(Collected data)
== Segment start ==

-- ==== Sys2Proof/Laws/Kept.lean ====
section
/-! SUPPORT. What the part's operations never touch: the RESET pin, the array, the region table, the settings, the model's
own fields and the queue of commands. One lemma per operation. -/

namespace Sys2Proof.Machine

set_option linter.unusedTactic false
set_option linter.unreachableTactic false
set_option linter.unnecessarySeqFocus false

/-- The blocks that no event within the part changes are the same in `t` as in `s`. -/
structure State.Kept (s t : State) : Prop where
  reset   : t.resetAsserted = s.resetAsserted
  array   : t.array = s.array
  acu     : t.acu = s.acu
  cfg     : t.cfg = s.cfg
  own     : t.own = s.own
  pending : t.pending = s.pending

theorem State.Kept.refl (s : State) : s.Kept s := ⟨rfl, rfl, rfl, rfl, rfl, rfl⟩

theorem State.Kept.trans {s t u : State} (h : s.Kept t) (k : t.Kept u) : s.Kept u :=
  ⟨k.reset.trans h.reset, k.array.trans h.array, k.acu.trans h.acu, k.cfg.trans h.cfg, k.own.trans h.own,
   k.pending.trans h.pending⟩

variable {s t : State}

@[simp] theorem State.kept_setAif (x : Aif) : s.Kept (t.setAif x) ↔ s.Kept t :=
  ⟨fun h => ⟨h.reset, h.array, h.acu, h.cfg, h.own, h.pending⟩, fun h => ⟨h.reset, h.array, h.acu, h.cfg, h.own, h.pending⟩⟩
@[simp] theorem State.kept_setMb (x : MergeBuffer) : s.Kept (t.setMb x) ↔ s.Kept t :=
  ⟨fun h => ⟨h.reset, h.array, h.acu, h.cfg, h.own, h.pending⟩, fun h => ⟨h.reset, h.array, h.acu, h.cfg, h.own, h.pending⟩⟩
@[simp] theorem State.kept_setWlt (x : List LockEntry) : s.Kept (t.setWlt x) ↔ s.Kept t :=
  ⟨fun h => ⟨h.reset, h.array, h.acu, h.cfg, h.own, h.pending⟩, fun h => ⟨h.reset, h.array, h.acu, h.cfg, h.own, h.pending⟩⟩
@[simp] theorem State.kept_setArb (x : Arbiter) : s.Kept (t.setArb x) ↔ s.Kept t :=
  ⟨fun h => ⟨h.reset, h.array, h.acu, h.cfg, h.own, h.pending⟩, fun h => ⟨h.reset, h.array, h.acu, h.cfg, h.own, h.pending⟩⟩
@[simp] theorem State.kept_setCtl (x : Control) : s.Kept (t.setCtl x) ↔ s.Kept t :=
  ⟨fun h => ⟨h.reset, h.array, h.acu, h.cfg, h.own, h.pending⟩, fun h => ⟨h.reset, h.array, h.acu, h.cfg, h.own, h.pending⟩⟩
@[simp] theorem State.kept_setPpt (x : Ppt) : s.Kept (t.setPpt x) ↔ s.Kept t :=
  ⟨fun h => ⟨h.reset, h.array, h.acu, h.cfg, h.own, h.pending⟩, fun h => ⟨h.reset, h.array, h.acu, h.cfg, h.own, h.pending⟩⟩
@[simp] theorem State.kept_setSce (x : Scrub) : s.Kept (t.setSce x) ↔ s.Kept t :=
  ⟨fun h => ⟨h.reset, h.array, h.acu, h.cfg, h.own, h.pending⟩, fun h => ⟨h.reset, h.array, h.acu, h.cfg, h.own, h.pending⟩⟩
@[simp] theorem State.kept_setElog (x : ErrorLog) : s.Kept (t.setElog x) ↔ s.Kept t :=
  ⟨fun h => ⟨h.reset, h.array, h.acu, h.cfg, h.own, h.pending⟩, fun h => ⟨h.reset, h.array, h.acu, h.cfg, h.own, h.pending⟩⟩
@[simp] theorem State.kept_setIrq (x : Irq) : s.Kept (t.setIrq x) ↔ s.Kept t :=
  ⟨fun h => ⟨h.reset, h.array, h.acu, h.cfg, h.own, h.pending⟩, fun h => ⟨h.reset, h.array, h.acu, h.cfg, h.own, h.pending⟩⟩
@[simp] theorem State.kept_setSp (p : SpId) (x : StreamPort) : s.Kept (t.setSp p x) ↔ s.Kept t := by
  constructor <;> intro h <;> cases p <;> exact ⟨h.reset, h.array, h.acu, h.cfg, h.own, h.pending⟩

== Segment end ==

◆ **WHAT TO PRODUCE**:
Copy out every line of the data that includes "false".

◆ **TASK ANSWER**:
set_option linter.unusedTactic false
set_option linter.unreachableTactic false
set_option linter.unnecessarySeqFocus false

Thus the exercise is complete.